== RECORDS SUPPLIED ==
-- ==== Sys2Proof/Machine/System.lean ====
section
/-! DEFINITION. HLT, LDI, PRN (41_system_data.md). -/

namespace Sys2Proof.Machine

/-- HLT (R66): `pc` keeps HLT's own address (D13, log 12). -/
def execHlt (s : State) : Host.Outcome State Fault Refusal :=
  commit s (.ok (s.setStatus .halted))

/-- LDI (R67). -/
def execLdi (operandA imm : Byte) (s : State) : Host.Outcome State Fault Refusal :=
  commit s do
    let d ← regIndex operandA
    return (s.setReg d imm).advance 3

/-- PRN (R68). The port takes the byte and never fails (D16, log 19). -/
def execPrn (operandA : Byte) (s : State) : Host.Outcome State Fault Refusal :=
  commit s do
    let r ← regIndex operandA
    return (s.emit (s.reg r)).advance 2

end Sys2Proof.Machine
end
===
TASK DESCRIPTION:
Return exactly what appears above, from the first line of the entries to the line with "LDI (R67). -/", inclusive.

WRITTEN RESPONSE:
-- ==== Sys2Proof/Machine/System.lean ====
section
/-! DEFINITION. HLT, LDI, PRN (41_system_data.md). -/

namespace Sys2Proof.Machine

/-- HLT (R66): `pc` keeps HLT's own address (D13, log 12). -/
def execHlt (s : State) : Host.Outcome State Fault Refusal :=
  commit s (.ok (s.setStatus .halted))

/-- LDI (R67). -/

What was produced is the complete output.